Refer to the Dataset subsection below for an example.
Model
We officially support ResNet-50 and ResNet-101 backbones. Note that all the hyperparameters have been tuned based on ResNet-50.
Dataset
Currently, only ImageNet dataset is supported. You must specify the dataset path in one of the following ways:
# (option 1) set field `dataset.root` in the YAML configuration file.
data:
root: your_own_path
...
# (option 2) pass `--dataset/root` as an argument of the shell command.
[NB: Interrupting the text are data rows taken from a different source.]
-- ==== Sys2Proof/Machine/Dispatch.lean ====
section
/-! DEFINITION. The meaning of each operation of spec/opcode_table.json, one arm per constructor of `Instr`. -/

namespace Sys2Proof.Machine

def exec (i : Instr) (s : State) : Host.Outcome State Fault Refusal :=
  match i with
  | .reset => Sys2Proof.Machine.execReset s
  | .writeBit v => Sys2Proof.Machine.execWriteBit v s
  | .writeBits d n pwr => Sys2Proof.Machine.execWriteBits d n pwr s
  | .writeByte d => Sys2Proof.Machine.execWriteByte d s
  | .writeBytes pwr => Sys2Proof.Machine.execWriteBytes pwr s
  | .readBit => Sys2Proof.Machine.execReadBit s
  | .readBits n => Sys2Proof.Machine.execReadBits n s
  | .readByte => Sys2Proof.Machine.execReadByte s
  | .readBytes => Sys2Proof.Machine.execReadBytes s
  | .select => Sys2Proof.Machine.execSelect s
  | .skip => Sys2Proof.Machine.execSkip s
  | .resetSearch => Sys2Proof.Machine.execResetSearch s
  | .targetSearch f => Sys2Proof.Machine.execTargetSearch f s
  | .search => Sys2Proof.Machine.execSearch s

end Sys2Proof.Machine
end

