-- ==== Sys2Proof/Machine/Assembler.lean ====
section
/-! DEFINITION. The assembly syntax of host programs: one line per command or host access (spec 30_encoding.md R110,
R111). -/

namespace Sys2Proof.Machine

/-- The registers of a `get` line (10_state.md R40). -/
inductive RegName where
  | cmd
  | status
  | rdata
  | bufAddr
  | bufLen
  | sstate
  | romLo
  | romHi
  | line
deriving DecidableEq, Repr

/-- The offset of a register (R40). -/
def regOffset : RegName → Nat
  | .cmd => 0x00
  | .status => 0x04
  | .rdata => 0x08
  | .bufAddr => 0x0C
  | .bufLen => 0x10
  | .sstate => 0x14
  | .romLo => 0x18
  | .romHi => 0x1C
  | .line => 0x20

/-- One line of a program, with its operands as the numbers written (R110, R111). -/
inductive AsmLine where
  | reset
  | writeBit (v : Nat)
  | writeBits (d n : Nat) (power : Bool)
  | writeByte (d : Nat)
  | writeBytes (power : Bool)
  | readBit
  | readBits (n : Nat)
  | readByte
  | readBytes
  | select
  | skip
  | resetSearch
  | targetSearch (f : Nat)
  | search
  | set (reg : RegName) (value : Nat)
  | get (reg : RegName)
deriving DecidableEq, Repr

/-- The word of a line whose operands are in range, none for a line an assembler refuses: `v > 1`, `d > 0xFF`,
`f > 0xFF` or `n > 15` (R110). -/
def wordIf (inRange : Bool) (w : Nat) : Option HostAccess :=
  if inRange then some (.regWrite 0x00 4 (BitVec.ofNat 32 w)) else none

/-- The host access a line stands for (R110, R111): an operation line is a write of its command word to `CMD`, `set` a
32-bit write to `BUF_ADDR` or `BUF_LEN`, `get` a 32-bit read. -/
def assemble : AsmLine → Option HostAccess
  | .reset => wordIf true 0x1
  | .writeBit v => wordIf (decide (v ≤ 1)) ((v <<< 16) ||| 0x2)
  | .writeBits d n power =>
    wordIf (decide (d ≤ 0xFF) && decide (n ≤ 15)) ((d <<< 16) ||| (power.toNat <<< 8) ||| (n <<< 4) ||| 0x3)
  | .writeByte d => wordIf (decide (d ≤ 0xFF)) ((d <<< 16) ||| 0x4)
  | .writeBytes power => wordIf true ((power.toNat <<< 8) ||| 0x5)
  | .readBit => wordIf true 0x6
  | .readBits n => wordIf (decide (n ≤ 15)) ((n <<< 4) ||| 0x7)
  | .readByte => wordIf true 0x8
  | .readBytes => wordIf true 0x9
  | .select => wordIf true 0xA
  | .skip => wordIf true 0xB
  | .resetSearch => wordIf true 0xC
  | .targetSearch f => wordIf (decide (f ≤ 0xFF)) ((f <<< 16) ||| 0xD)
  | .search => wordIf true 0xE
  | .set .bufAddr v => if v < 2 ^ 32 then some (.regWrite 0x0C 4 (BitVec.ofNat 32 v)) else none
  | .set .bufLen v => if v < 2 ^ 32 then some (.regWrite 0x10 4 (BitVec.ofNat 32 v)) else none
  | .set _ _ => none
  | .get r => some (.regRead (regOffset r) 4)

/-- The value of a digit below `base`. -/
def digitValue (base : Nat) (c : Char) : Option Nat :=
  let n := c.toNat
  let v := if 48 ≤ n ∧ n ≤ 57 then some (n - 48)
    else if 97 ≤ n ∧ n ≤ 102 then some (n - 87)
    else if 65 ≤ n ∧ n ≤ 70 then some (n - 55)
    else none
  match v with
  | some d => if d < base then some d else none
  | none => none

/-- A non-empty run of digits in a base, most significant first. -/
def digitsValue (base : Nat) : List Char → Option Nat → Option Nat
  | [], acc => acc
  | c :: cs, acc =>
    match digitValue base c with
    | some d => digitsValue base cs (some (acc.getD 0 * base + d))
    | none => none

/-- "Numbers are decimal or `0x` hexadecimal" (R110). -/
def numberOf : List Char → Option Nat
  | '0' :: 'x' :: cs => digitsValue 16 cs none
  | cs => digitsValue 10 cs none

/-- A blank between words. -/
def isBlank (c : Char) : Bool := c == ' ' || c == '\t'

/-- The text before the comment: "`;` starts a comment" (R110). -/
def beforeComment (cs : List Char) : List Char := cs.takeWhile fun c => c != ';'

/-- A text without the blanks at its ends. -/
def trimBlanks (cs : List Char) : List Char :=
  (((cs.dropWhile isBlank).reverse).dropWhile isBlank).reverse

/-- A text cut at its commas, each piece trimmed. -/
def commaPieces : List Char → List Char → List (List Char)
  | [], cur => [trimBlanks cur.reverse]
  | c :: cs, cur => if c == ',' then trimBlanks cur.reverse :: commaPieces cs [] else commaPieces cs (c :: cur)

/-- The register names of `set` and `get` lines. -/
def regNames : List (List Char × RegName) :=
  [ ("CMD".toList, .cmd), ("STATUS".toList, .status), ("RDATA".toList, .rdata),
    ("BUF_ADDR".toList, .bufAddr), ("BUF_LEN".toList, .bufLen),
    ("SSTATE".toList, .sstate), ("ROM_LO".toList, .romLo),
    ("ROM_HI".toList, .romHi), ("LINE".toList, .line) ]

/-- The register a name stands for. -/
def regNamed (cs : List Char) : Option RegName := (regNames.find? fun r => r.1 == cs).map Prod.snd

/-- The shape of each mnemonic's operand list (R110). -/
inductive Form where
  | plain (line : AsmLine)
  | number (build : Nat → AsmLine)
  | bits
  | maybePower
  | setReg
  | getReg

/-- The mnemonics, "the source's operation names in lower case" (R110), with `set` and `get` (R111). -/
def mnemonicForms : List (List Char × Form) :=
  [ ("reset".toList, .plain .reset),
    ("write_bit".toList, .number .writeBit),
    ("write_bits".toList, .bits),
    ("write_byte".toList, .number .writeByte),
    ("write_bytes".toList, .maybePower),
    ("read_bit".toList, .plain .readBit),
    ("read_bits".toList, .number .readBits),
    ("read_byte".toList, .plain .readByte),
    ("read_bytes".toList, .plain .readBytes),
    ("select".toList, .plain .select),
    ("skip".toList, .plain .skip),
    ("reset_search".toList, .plain .resetSearch),
    ("target_search".toList, .number .targetSearch),
    ("search".toList, .plain .search),
    ("set".toList, .setReg),
    ("get".toList, .getReg) ]

/-- The word `power` that ends a powered line (R110). -/
def powerWord : List Char := "power".toList

/-- A line built from the pieces after its mnemonic. -/
def lineOf (f : Form) (args : List (List Char)) : Option AsmLine :=
  match f, args with
  | .plain l, [[]] => some l
  | .number build, [a] => (numberOf a).map build
  | .bits, [d, n] =>
    match numberOf d, numberOf n with
    | some d, some n => some (.writeBits d n false)
    | _, _ => none
  | .bits, [d, n, w] =>
    match numberOf d, numberOf n, w == powerWord with
    | some d, some n, true => some (.writeBits d n true)
    | _, _, _ => none
  | .maybePower, [a] =>
    if a == [] then some (.writeBytes false) else if a == powerWord then some (.writeBytes true) else none
  | .setReg, [r, v] =>
    match regNamed r, numberOf v with
    | some r, some v => some (.set r v)
    | _, _ => none
  | .getReg, [r] => (regNamed r).map .get
  | _, _ => none

/-- One line of program text read as a line (R110, R111). -/
def parseLine (text : List Char) : Option AsmLine :=
  let body := trimBlanks (beforeComment text)
  let mnemonic := body.takeWhile fun c => !isBlank c
  let rest := body.dropWhile fun c => !isBlank c
  match mnemonicForms.find? fun f => f.1 == mnemonic with
  | some f => lineOf f.2 (commaPieces rest [])
  | none => none

end Sys2Proof.Machine
end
$ python main.py --data/root your_own_path ...
How to Run
Overview
The code consists of two main parts: self-supervised pre-training(upstream) and linear evaluation protocol(downstream). After the pre-training is done, the evaluation protocol is automatically run by the default configurations. Note that, for simplicity, this code does not hold out validation set from train
set as in BYOL paper. Although this may not be a rigorous implementation, training the linear classifier itself is not in our main interest here and the protocol still does its job well enough as an evaluation metric. Also note that the protocol may not be exactly the same with the details in other literatures in terms of batch size and learning rate schedule.
Resource & Batchsize
We recommend you run the code in a multi-node environment in order to reproduce the results reported in the paper. We used 4 V100 x 8 nodes = 32 GPUs for training. Under this circumstance, our upstream batch size is 8192 and downstream batch size is 4096. When the number of GPUs dwindled to half, we observed performance degradation. Although BYOL-like methods do not use negative examples in an explicit way, they can still suffer performance drops when their batch size is reduced, as illustrated in Figure 3 in BYOL paper.
Single-node Training
If your YAML configuration file is ./confing/scrl_200ep.yaml
, run the command as follows:
$ python main.py --config config/scrl_200_ep.yaml
Multi-node Training
To train a single model with 2 nodes, for instance, run the commands below in sequence:
# on the machine #0
$ python main.py --config config/scrl_200_ep.yaml \
--dist_url tcp://{machine_0_ip}:{available_port} \
--num_machines 2 \
--machine_rank 0
# on the machine #1
$ python main.py --config config/scrl_200_ep.yaml \
--dist_url tcp://{machine_1_ip}:{available_port} \
--num_machines 2 \
--machine_rank 1
If IP address and port number are not known in advance, you can first run the command with --dist_url=auto
in the master node. Then check the IP address and available port number that are printed on the command line, to which you should refer to launch the other nodes.
Linear Evaluation Only
You can also run the protocol using any given checkpoint on a stand-alone basis. You can evaluate the latest checkpoint anytime after the very first checkpoint has been dumped. Refer to the following command:
$ python main.py --config config/scrl_200ep.yaml --train/enabled=False --load_dir ...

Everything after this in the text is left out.